Dataset entries:
————

-- ==== Sys2Proof/Machine/Attachment.lean ====
section
/-! DEFINITION. Ring closure, entry to LEAVING and the receive line's watch (02_ring_attachment.md). -/

namespace Sys2Proof.Machine

/-- The attachment state changed. -/
def State.setAttachment (s : State) (a : AttachmentState) : State := s.withAtc { s.atc with state := a }

/-! ## Ring closure (R25, R26) -/

/-- The flag of a closure outcome. -/
def Closure.flag : Closure → EventFlag
  | .closed => .ringClosed
  | .opened => .ringOpened

/-- An announce outcome is reported to the ATC: in PROVING it ends proving and raises its flag whatever the indicator
held (R25); in ACTIVE and LEAVING the indicator follows it, the flag raised on a change (R26). -/
def State.closureOutcome (s : State) (c : Closure) : State :=
  match s.atc.state with
  | .proving => (s.withAtc { s.atc with state := .active, closure := c }).raise c.flag
  | .active | .leaving =>
    (s.withAtc { s.atc with closure := c }).raiseIf (s.atc.closure != c) c.flag
  | .detached | .joining | .halted => s

/-! ## Leaving (R27) -/

/-- Entry to LEAVING: the leave timer starts, the INQ discards its queued frames, the announce timer stops and the
final announce is built and offered (R27, R50, R69, R71); then the arbiter acts on the change (R44). -/
def State.enterLeaving (s : State) (cause : LeaveCause) : State :=
  let s := s.withAtc
    { s.atc with state := .leaving, leaveTimer := some s.now, leaveCause := some cause, finalSent := false }
  let s := s.discardOwn
  let s := s.withPru { s.pru with timer := none }
  (s.announce true).decideStart

/-- An address-conflict halt is reported to the ATC (R27). -/
def State.conflictHalt (s : State) : State :=
  match s.atc.state with
  | .proving | .active => s.enterLeaving .conflict
  | .leaving => s.withAtc { s.atc with leaveCause := some .conflict }
  | .detached | .joining | .halted => s

/-! ## The receive line (R19, R20, R23) -/

/-- What a unit time brings is a valid unit (R1). -/
def LineEvent.valid : LineEvent → Bool
  | .unit _ => true
  | .violation | .silence => false

/-- What a unit time brings is an IDLE unit. -/
def LineEvent.idle (e : LineEvent) : Bool := e == .unit .idle

/-- The idle-run count after a unit time (R19). -/
def Atc.idleRunAfter (a : Atc) (e : LineEvent) : Nat :=
  if LineEvent.idle e then addUpTo Config.idleRunCeiling a.idleRun 1 else 0

/-- The ATC takes a unit time of the receive line: the idle-run count, the signal-seen note, the counts of loss and
restoral (R19, R20), and the attach of a joining station on an IDLE unit (R23). -/
def Atc.takeUnit (a : Atc) (e : LineEvent) : Atc :=
  { a with
    idleRun := a.idleRunAfter e
    signalSeen := a.signalSeen || LineEvent.valid e
    quietUnits := match a.upstream with
      | .present => if LineEvent.valid e then 0 else addUpTo Config.lossUnits a.quietUnits 1
      | .loss => a.quietUnits
    validRun := match a.upstream with
      | .present => a.validRun
      | .loss => if LineEvent.valid e then addUpTo Config.restoralUnits a.validRun 1 else 0
    attachDue := a.attachDue
      || (a.state == .joining && a.awaitIdle && LineEvent.idle e && decide (Config.joinIdleRun ≤ a.idleRunAfter e)) }

/-- The join holdoff starts, and the signal-seen note is cleared (R23). -/
def Atc.startHoldoff (a : Atc) (now : Nat) : Atc :=
  { a with holdoff := some now, signalSeen := false, awaitIdle := false, attachDue := false }

/-- In HALTED the ATC does not watch the line: the counts read 0, the note clear and the upstream state LOSS (R19,
R20, R31). -/
def Atc.halt (a : Atc) : Atc :=
  { a with state := .halted, idleRun := 0, signalSeen := false, upstream := .loss, quietUnits := 0, validRun := 0,
           holdoff := none, awaitIdle := false, attachDue := false }

/-! ## The frame receiver (R5) -/

/-- A frame just opened. -/
def RxFrame.empty : RxFrame := ⟨[], 0⟩

/-- A data unit's octet joins the open frame; at most 1167 are kept (R5). -/
def RxFrame.append (f : RxFrame) (o : Octet) : RxFrame :=
  ⟨if f.octets.length < Config.maxFrame then f.octets ++ [o] else f.octets, f.length + 1⟩

/-- The frame receiver takes a unit time: the receiver after it, and whether it closed a frame as ABORTED (R5). -/
def Receiver.takeUnit (r : Receiver) (e : LineEvent) : Receiver × Bool :=
  match r.opened, e with
  | none, .unit .start => ({ r with opened := some .empty }, false)
  | none, _ => (r, false)
  | some f, .unit (.data o) => ({ r with opened := some (f.append o) }, false)
  | some f, .unit .finish => (⟨none, r.closed ++ [f]⟩, false)
  | some _, .unit .start => ({ r with opened := some .empty }, true)
  | some _, .unit .idle => ({ r with opened := none }, true)
  | some _, .unit .abort => ({ r with opened := none }, true)
  | some _, .violation => ({ r with opened := none }, true)
  | some f, .silence => ({ r with opened := some f }, false)

end Sys2Proof.Machine
end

————

Task brief:
Tell how many lines in the data above hold "joining". Nothing but the number.

Result:
4